=== Assignment ===
Give back exactly the lines of the material below that start at the line containing "def Trunk.count (t" and end at the line containing "header error (R169). -/", and no others.

=== Records provided ===

◆ ◆ ◆ ◆ ◆

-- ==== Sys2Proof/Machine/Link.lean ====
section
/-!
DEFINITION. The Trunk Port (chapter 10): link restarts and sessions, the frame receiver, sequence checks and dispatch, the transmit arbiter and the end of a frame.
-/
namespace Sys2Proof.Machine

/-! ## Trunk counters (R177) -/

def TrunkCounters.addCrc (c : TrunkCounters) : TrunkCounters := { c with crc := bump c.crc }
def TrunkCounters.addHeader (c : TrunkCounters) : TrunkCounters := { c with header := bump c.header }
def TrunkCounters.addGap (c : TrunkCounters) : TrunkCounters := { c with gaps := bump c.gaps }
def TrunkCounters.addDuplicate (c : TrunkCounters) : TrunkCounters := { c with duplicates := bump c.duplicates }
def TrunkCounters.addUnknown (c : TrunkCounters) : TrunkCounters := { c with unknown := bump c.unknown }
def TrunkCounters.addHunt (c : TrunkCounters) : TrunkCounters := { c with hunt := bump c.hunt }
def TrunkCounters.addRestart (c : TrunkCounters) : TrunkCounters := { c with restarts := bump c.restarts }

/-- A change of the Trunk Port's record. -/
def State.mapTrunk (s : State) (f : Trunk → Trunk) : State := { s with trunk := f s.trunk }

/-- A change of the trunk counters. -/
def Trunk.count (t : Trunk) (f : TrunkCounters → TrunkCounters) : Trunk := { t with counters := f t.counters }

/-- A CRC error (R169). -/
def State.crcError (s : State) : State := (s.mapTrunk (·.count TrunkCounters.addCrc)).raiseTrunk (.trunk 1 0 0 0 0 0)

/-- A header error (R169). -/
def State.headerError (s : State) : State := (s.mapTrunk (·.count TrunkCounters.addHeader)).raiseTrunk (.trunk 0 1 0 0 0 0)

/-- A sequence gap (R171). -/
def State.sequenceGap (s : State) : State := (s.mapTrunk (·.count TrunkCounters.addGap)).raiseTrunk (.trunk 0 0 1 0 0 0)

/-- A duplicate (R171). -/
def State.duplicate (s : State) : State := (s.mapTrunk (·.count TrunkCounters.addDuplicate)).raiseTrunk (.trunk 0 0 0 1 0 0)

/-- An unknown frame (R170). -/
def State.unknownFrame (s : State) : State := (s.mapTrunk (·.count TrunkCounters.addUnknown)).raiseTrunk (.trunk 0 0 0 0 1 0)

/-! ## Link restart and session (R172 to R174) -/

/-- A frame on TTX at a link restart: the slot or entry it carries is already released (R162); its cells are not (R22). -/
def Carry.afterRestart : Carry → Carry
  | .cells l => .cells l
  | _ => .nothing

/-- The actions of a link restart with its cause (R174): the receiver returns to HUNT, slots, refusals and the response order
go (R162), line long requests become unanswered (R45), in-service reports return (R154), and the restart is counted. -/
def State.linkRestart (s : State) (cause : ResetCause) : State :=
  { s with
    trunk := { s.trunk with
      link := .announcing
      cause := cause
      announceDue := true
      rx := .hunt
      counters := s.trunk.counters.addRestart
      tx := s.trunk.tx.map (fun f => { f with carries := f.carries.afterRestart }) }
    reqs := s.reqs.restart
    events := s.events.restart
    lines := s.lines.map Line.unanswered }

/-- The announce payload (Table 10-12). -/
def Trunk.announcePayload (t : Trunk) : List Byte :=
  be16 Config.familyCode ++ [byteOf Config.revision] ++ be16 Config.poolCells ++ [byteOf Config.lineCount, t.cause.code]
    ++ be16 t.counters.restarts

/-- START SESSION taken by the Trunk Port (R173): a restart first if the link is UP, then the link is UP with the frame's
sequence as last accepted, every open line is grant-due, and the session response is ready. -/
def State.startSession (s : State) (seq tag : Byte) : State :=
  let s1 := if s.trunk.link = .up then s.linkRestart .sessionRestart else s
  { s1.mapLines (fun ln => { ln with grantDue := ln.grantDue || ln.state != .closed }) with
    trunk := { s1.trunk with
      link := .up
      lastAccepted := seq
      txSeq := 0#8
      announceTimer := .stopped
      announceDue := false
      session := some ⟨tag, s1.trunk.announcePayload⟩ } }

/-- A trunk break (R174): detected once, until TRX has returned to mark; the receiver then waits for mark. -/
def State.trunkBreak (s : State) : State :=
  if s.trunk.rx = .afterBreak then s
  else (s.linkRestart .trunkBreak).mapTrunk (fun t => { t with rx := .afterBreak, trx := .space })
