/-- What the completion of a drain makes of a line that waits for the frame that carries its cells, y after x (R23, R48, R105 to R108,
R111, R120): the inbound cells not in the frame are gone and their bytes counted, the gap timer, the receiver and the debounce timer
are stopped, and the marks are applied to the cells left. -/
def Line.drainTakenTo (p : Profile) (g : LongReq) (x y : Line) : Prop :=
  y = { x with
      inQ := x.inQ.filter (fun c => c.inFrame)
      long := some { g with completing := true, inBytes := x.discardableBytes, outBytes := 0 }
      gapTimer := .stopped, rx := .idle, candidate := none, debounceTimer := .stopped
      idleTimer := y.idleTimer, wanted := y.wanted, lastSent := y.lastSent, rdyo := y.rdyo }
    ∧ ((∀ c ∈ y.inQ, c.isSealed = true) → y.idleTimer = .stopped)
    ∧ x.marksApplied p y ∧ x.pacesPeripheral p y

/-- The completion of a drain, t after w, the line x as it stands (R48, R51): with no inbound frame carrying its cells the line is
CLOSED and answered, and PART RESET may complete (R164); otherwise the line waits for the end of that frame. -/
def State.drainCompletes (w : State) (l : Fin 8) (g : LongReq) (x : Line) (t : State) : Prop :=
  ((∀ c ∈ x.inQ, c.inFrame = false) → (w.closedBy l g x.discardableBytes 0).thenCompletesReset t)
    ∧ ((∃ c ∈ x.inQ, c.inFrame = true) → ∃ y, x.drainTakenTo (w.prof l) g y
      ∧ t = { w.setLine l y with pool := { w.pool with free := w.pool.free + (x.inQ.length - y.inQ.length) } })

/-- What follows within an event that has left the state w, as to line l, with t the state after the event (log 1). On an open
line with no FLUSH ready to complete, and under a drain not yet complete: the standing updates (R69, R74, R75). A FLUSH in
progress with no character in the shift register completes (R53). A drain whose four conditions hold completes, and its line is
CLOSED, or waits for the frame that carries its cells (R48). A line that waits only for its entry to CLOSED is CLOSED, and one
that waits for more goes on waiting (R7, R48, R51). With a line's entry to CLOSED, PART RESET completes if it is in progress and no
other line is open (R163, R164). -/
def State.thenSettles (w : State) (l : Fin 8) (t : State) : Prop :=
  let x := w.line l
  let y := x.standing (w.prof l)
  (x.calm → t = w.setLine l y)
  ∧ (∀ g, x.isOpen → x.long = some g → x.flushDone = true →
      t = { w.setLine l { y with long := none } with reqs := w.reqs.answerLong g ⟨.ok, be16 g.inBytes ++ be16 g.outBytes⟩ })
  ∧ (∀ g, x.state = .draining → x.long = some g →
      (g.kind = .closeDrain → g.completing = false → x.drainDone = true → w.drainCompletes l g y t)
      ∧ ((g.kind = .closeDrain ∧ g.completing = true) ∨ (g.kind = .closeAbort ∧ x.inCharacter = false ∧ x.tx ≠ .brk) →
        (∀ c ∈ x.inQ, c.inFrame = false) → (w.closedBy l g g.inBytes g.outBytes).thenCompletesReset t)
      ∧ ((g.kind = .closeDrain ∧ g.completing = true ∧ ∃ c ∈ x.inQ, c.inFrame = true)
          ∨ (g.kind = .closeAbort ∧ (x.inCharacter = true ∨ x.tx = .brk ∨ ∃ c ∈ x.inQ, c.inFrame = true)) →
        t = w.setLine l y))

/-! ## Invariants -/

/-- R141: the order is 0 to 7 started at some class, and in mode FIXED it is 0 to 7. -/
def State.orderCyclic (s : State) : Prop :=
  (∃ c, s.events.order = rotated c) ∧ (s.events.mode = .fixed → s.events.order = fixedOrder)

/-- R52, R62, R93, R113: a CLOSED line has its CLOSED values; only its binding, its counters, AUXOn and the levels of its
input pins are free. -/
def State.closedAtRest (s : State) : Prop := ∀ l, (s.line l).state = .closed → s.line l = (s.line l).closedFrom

◆ ◆ ◆ ◆ ◆

=== Written solution ===
def Trunk.count (t : Trunk) (f : TrunkCounters → TrunkCounters) : Trunk := { t with counters := f t.counters }

/-- A CRC error (R169). -/
def State.crcError (s : State) : State := (s.mapTrunk (·.count TrunkCounters.addCrc)).raiseTrunk (.trunk 1 0 0 0 0 0)

/-- A header error (R169). -/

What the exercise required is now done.